CHUCK (Caller): Thank you very much. I hate to say it, but the only solution that I see that is not a horrible one is a political solution within Iraq, and combined with a little aggressive regional diplomacy, but I guess the general doesn't think that's possible - at least the former.

The thing that I found - what the general said that I don't understand is he said, I believe, whichever side wins the civil war will eliminate al-Qaida. It seems that if the Shia win the civil war, the Sunnis will probably not just kind of take it lying down, and they will still have a common cause with al-Qaida, even if it's at a lower level of insurgency. And if the Sunnis win the civil war, they will have done it with the help of al-Qaida, and they're likely to be grateful for that help.

CONAN: General?

Lt. Gen. ODOM: Well, one can never be certain about these kinds of things. But the stories I hear from the people coming from the Sunni regions is that the relationship between al-Qaida and the Sunnis is mixed, to put it gently. Most of the Sunni population don't like al-Qaida at all, because they end up killing too many Arabs.

So if the Shiites truly win, then they will repress this kind of insurgency activity the way Saddam repressed insurgency activity by the Shiites in 1991. But these things are sort of beyond our control now.

The reason I'm kind of playing it down is that I think - I actually think they won't be as bad as they are, but I'm trying to emphasize that even if they are as bad as the exaggerated pictures that we're encouraged to accept as reality, we don't have a reasonable, rational choice but to take that - pay that price now.

It's a sunk cost. You're in a stock, it's on its way on down, and it's not going to come back. And buying more stock does not make sense. It's a simple concept of sunk costs.

CONAN: Even if it's as bad as the alarmists fear it might be?

Lt. Gen. ODOM: Well, let me just say…

CONAN: Another 9/11?

Lt. Gen. ODOM: I don't think another 9/11's going to come out of this. Some other kinds of thing will come out. I don't think this has anything to do with al-Qaida capabilities in the U.S., and connecting this al-Qaida business with Iraq, the only connection that disturbs me is that as long as we're in there, we're providing a dramatically improved training ground for them. And to get out, they can't kill Americans there, and the training will be somewhat different. And it may not be very favorable for them.
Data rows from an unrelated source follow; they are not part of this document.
-- ==== Sys2Proof/Tests/Slice0.lean ====
section
/-!
SUPPORT. The model's own tests, each by decide, and one witness for the hypotheses of every statement. Expected results come
from spec/95_test_vectors.md (S, T, Y, H, X and B numbers, and the codec tables) or are written out from the rule named.
-/

open Sys2Proof Sys2Proof.Machine Sys2Proof.Claims

namespace Sys2Proof.Tests

/-! ## Small states -/

/-- The reset state with this reader state. -/
def st (rs : RState) : State := { State.reset with rs := rs }

/-- The reset state with these stimuli to come. -/
def withEnv (rs : RState) (e : List Stimulus) : State := { State.reset with rs := rs, env := e }

/-- The next state of one step in which this symbol is presented. -/
def read (s : State) (x : Symbol) : Option State :=
  match step (s.present x) with
  | .next t => some t
  | _ => none

/-- The next state of an instruction. -/
def after (i : Instr) (s : State) : Option State :=
  match exec i s with
  | .next t => some t
  | _ => none

/-- The reader state and the events of a next state. -/
def seen (t : Option State) : Option (RState × List Event) := t.map fun t => (t.rs, t.out)

/-- The values returned by a call from reset. -/
def returned (i : Instr) : Option (List Ret) := (after i State.reset).map (·.ret)

/-- The frames written by a call from reset. -/
def sent (i : Instr) : Option (List (List Byte)) := (after i State.reset).map (·.tx)

/-- The message a completed sysex row delivers (Y vectors). -/
def delivered (acc : List Byte) : Option (RState × List Event) := seen (after (sysexRow acc) (st (.inSysex acc)))

/-- The reader with one data byte of a short message to come. -/
def atLast (first d0 : Byte) : State := st (.inShort first (cmdOf first) (.one d0))

/-! ## Well-formedness: each check refuses an ill-formed term -/

theorem test_wf_refuses_shortStart : (Instr.shortStart 0xF0).wf = false := by decide

theorem test_wf_refuses_sysexData : (Instr.sysexData 0xF7).wf = false := by decide

theorem test_wf_refuses_sysexOverflow : (Instr.sysexOverflow 0xF7).wf = false := by decide

theorem test_wf_refuses_firmware : (Instr.firmware [0x02, 0x05, 0xF7]).wf = false := by decide

theorem test_wf_refuses_caps : (Instr.caps [0xF7]).wf = false := by decide

theorem test_wf_refuses_amap : (Instr.amap [0xF7]).wf = false := by decide

theorem test_wf_refuses_pinState : (Instr.pinState [0xF7]).wf = false := by decide

theorem test_wf_refuses_i2cReply : (Instr.i2cReply [0xF7]).wf = false := by decide

theorem test_wf_refuses_sysexAmapQuery : (Instr.sysexAmapQuery [0xF7]).wf = false := by decide

theorem test_wf_refuses_sysexCapsQuery : (Instr.sysexCapsQuery [0xF7]).wf = false := by decide

theorem test_wf_refuses_sysexPinStateQuery : (Instr.sysexPinStateQuery [0xF7]).wf = false := by decide

theorem test_wf_refuses_sysexI2cRequest : (Instr.sysexI2cRequest [0xF7]).wf = false := by decide

theorem test_wf_refuses_sysexI2cConfig : (Instr.sysexI2cConfig [0xF7]).wf = false := by decide

theorem test_wf_refuses_sysexSamplingInterval : (Instr.sysexSamplingInterval [0xF7]).wf = false := by decide

theorem test_wf_refuses_sysexOther_named : (Instr.sysexOther 0x79 []).wf = false := by decide

theorem test_wf_refuses_sysexOther_marker : (Instr.sysexOther 0xF7 []).wf = false := by decide

theorem test_wf_refuses_sysexOther_body : (Instr.sysexOther 0x00 [0xF7]).wf = false := by decide

theorem test_wf_refuses_encode7pair : (Instr.encode7pair 16384).wf = false := by decide

theorem test_wf_refuses_unpack : (Instr.unpackByteStream [0x05]).wf = false := by decide

theorem test_wf_refuses_portOf : (Instr.portOfBitOf 128).wf = false := by decide

theorem test_wf_refuses_writeDigital_pin : (Instr.txWriteDigital 128 1).wf = false := by decide

theorem test_wf_refuses_writeDigital_level : (Instr.txWriteDigital 13 2).wf = false := by decide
CONAN: Chuck, thanks very much.

CHUCK: Thank you. I agree with a lot of what you say, General. Thank you very much.

Lt. Gen. ODOM: Appreciate it.

CONAN: Let's see if we can get one more caller in. This is Nate - Nate with us from Kansas City.
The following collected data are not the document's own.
-- ==== Sys2Proof/Syntax.lean ====
section
/-! DEFINITION. The instruction set: operand forms (R28, R31, R53, R54, R60, R63, R72, R92), the arguments of the device's own steps, and `Instr`,
one constructor for each row of spec/opcode_table.json. -/

namespace Sys2Proof

/-- R53: an operand specifier. -/
inductive Src where
  /-- age slot a0-a15 -/
  | a (i : Fin 16)
  /-- named register n0-n31 -/
  | n (i : Fin 32)
  /-- constant register k0-k15 -/
  | k (i : Fin 16)
deriving DecidableEq, Repr

/-- R54: a destination specifier. -/
inductive Dst where
  /-- push to the age queue -/
  | push
  /-- named register n0-n31 -/
  | n (i : Fin 32)
deriving DecidableEq, Repr

/-- R28, R31: the type codes. -/
inductive Ty where
  | s32 | n32 | s64 | n64 | f32 | f64 | f16 | bf16 | b32 | b64 | s16 | n16 | s8 | n8
deriving DecidableEq, Repr

/-- R55: the 2-bit type field of format T. -/
inductive FTy where
  | f32 | f64 | f16 | bf16
deriving DecidableEq, Repr

/-- R39: the shared-exponent formats. -/
inductive SxFmt where
  | sx4 | sx6 | sx8
deriving DecidableEq, Repr

/-- R32: the rounding modes, in the order of their codes. -/
inductive Rnd where
  | rn | rz | rp | rm
deriving DecidableEq, Repr

/-- R72: the cache policies, in the order of their codes. -/
inductive CachePolicy where
  | default | stream | keep | nol1
deriving DecidableEq, Repr

/-- R92: the special values, in the order of their selectors. -/
inductive SpecialValue where
  | sp | fp | fid | fxyz | gx | gy | gz | launch | ms | rkey | rctr | rep | flags | preds | cvi | clock
deriving DecidableEq, Repr

/-- R60: v0-v15. -/
abbrev VReg := Fin 16

/-- R60: m0-m7. -/
abbrev MReg := Fin 8

/-- R63: no guard, or a guard slot of the group. -/
abbrev Guard := Option (Fin 16)

/-- R258, R322: who owns a queue of copy commands: a group, a stolen continuation, or a packet of a queue. -/
inductive CopyOwner where
  | group (g : Nat)
  | fibre (f : Nat)
  | packet (q n : Nat)
deriving DecidableEq, Repr

/-- R21: a request held at a shared unit. -/
inductive RequestId where
  /-- the ray that fibre `f` waits to hand to its ray unit -/
  | ray (f : Nat)
  /-- the head of a group's copy queue -/
  | copy (g : Nat)
  /-- the head of a group's matrix queue -/
  | mtx (g : Nat)
deriving DecidableEq, Repr

/-- R330, R332: an event ring, of a queue or of a context. -/
inductive RingId where
  | queue (q : Nat)
  | context (c : Nat)
deriving DecidableEq, Repr

/-- R421: a unit of a link: a Causeway module, the host port, or a fabric port. -/
inductive LinkUnit where
  | module (i : Fin 16)
  | host
  | fabric (i : Fin 8)
deriving DecidableEq, Repr

/-- R226: the operations of an atomic. -/
inductive AtomOp where
  | add | min | max | and | or | xor | exch | cas
deriving DecidableEq, Repr

/-- R426: what another package asks of this one, by tier and physical offset. -/
inductive RemoteRequest where
  | load (tier : Bool) (off len : Nat)
  | store (tier : Bool) (off : Nat) (data : List Byte)
  /-- `operand` and the compared value of `cas`, of type `t`; with an answer, for `atom`, or without one, for `ared` -/
  | atom (tier : Bool) (off : Nat) (op : AtomOp) (t : Ty) (mode : Rnd) (sat : Bool) (operand compared : Word) (answered : Bool)
  /-- `atomw`: what is compared, if anything, and what is written, if anything -/
  | wide (tier : Bool) (off : Nat) (compared new : Option (Word × Word))
  /-- `swinit` and `swadd`; the read of `swwait` is a load -/
  | syncInit (tier : Bool) (off : Nat) (target : Word)
  | syncAdd (tier : Bool) (off : Nat) (n : Word)
deriving DecidableEq, Repr

/-- R428: a flush marker as it arrives. -/
structure Marker where
  path : Nat
  sender : Nat
  epoch : Nat
  count : Nat
  paths : Nat
deriving DecidableEq, Repr

/-- R430, R431: what another member sends: its descriptor's matching bytes, its member table and its terms, source by source. -/
structure CollectiveMessage where
  rank : Nat
  tag : Nat
  match0 : List Byte
  table : List Nat
  terms : List (List Word)
deriving DecidableEq, Repr

/-- R457: where an error is found. -/
inductive EccSite where
  /-- a byte of device memory, read by a fibre, a copy or a binding -/
  | memory (tier : Bool) (off : Nat)
  /-- the mode byte of the tile that holds a byte -/
  | mode (tier : Bool) (off : Nat)
  /-- a byte of a line that L2 holds for a context -/
  | l2 (c : Nat) (tier : Bool) (off : Nat)
  /-- a byte of a line, by its physical address, in the L1 or the sampler cache of a core -/
  | l1 (core pa : Nat)
  | sampler (core pa : Nat)
  /-- a reservoir record of a context on a die; a byte, by its physical address, of a speculative line of a launch's group: both in L2 -/
  | record (c die index : Nat)
  | speculative (l group pa : Nat)
  /-- a byte of a fibre's stack, in scratchpad -/
  | stack (f off : Nat)
  /-- a byte of a group's scratchpad slice -/
  | slice (g off : Nat)
  /-- register store or run pool of a fibre -/
  | registers (f : Nat)
  /-- the frame or the save area of a fibre -/
  | frame (f : Nat)
  /-- the constant bank of a group -/
  | bank (g : Nat)
  /-- the accumulator window of a group -/
  | accumulators (g : Nat)
  /-- an accumulator that the matrix engine reads -/
  | accumulator (g h : Nat)
  /-- Tollhouse memory -/
  | tollhouse
deriving DecidableEq, Repr

/-- R25: a unit that a targeted self-test covers. -/
inductive TestUnit where
  | core (c : Nat)
  | slice (die s : Nat)
  | subArray (core quadrant sub : Nat)
  /-- a GDDR 7 device, or an LPDDR 5X device -/
  | memoryDevice (die : Nat) (tier : Bool) (i : Nat)
deriving DecidableEq, Repr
NATE (Caller): Hi. My question was just about the specific point about - you use a lot of metaphors to say that, basically, if we try a surge, it's going to make matters worse in the end. But I thought the point was that what is going to happen in the end is sort of out of our control. And so if a - you know, a surge or no surge, isn't it going to be a disaster, and so what's the harm in just trying a surge just in case you might be wrong about this?

CONAN: And General Petraeus seems to be a very competent man.

Lt. Gen. ODOM: Well, he has to do what policy requires of him. If I were a serving officer and had that task, I'd probably be moving on with the surge. We do have a choice to pull out and have fewer Americans killed now. The real question the president needs to be asking himself and the military chain of command is that how many American lives do you want to expend to test this proposition that's been tested consistently, repeatedly since 2003?

You know, I didn't say anything against the war for a full year. And I began to realize that all my anticipations have been right on target, and so I began speaking out. I don't see why we'd spend another year.

CONAN: General Odom, thanks very much for being with us.

Lt. Gen. ODOM: Thank you.

CONAN: Retired Lieutenant General William Odom, who served as head of Army Intelligence and director of the National Security Agency, now a senior fellow at the Hudson Institute, also teaches at Yale.

Ira Flatow's here tomorrow with Science Friday. We'll see you Monday. This is TALK OF THE NATION from NPR News. I'm Neal Conan.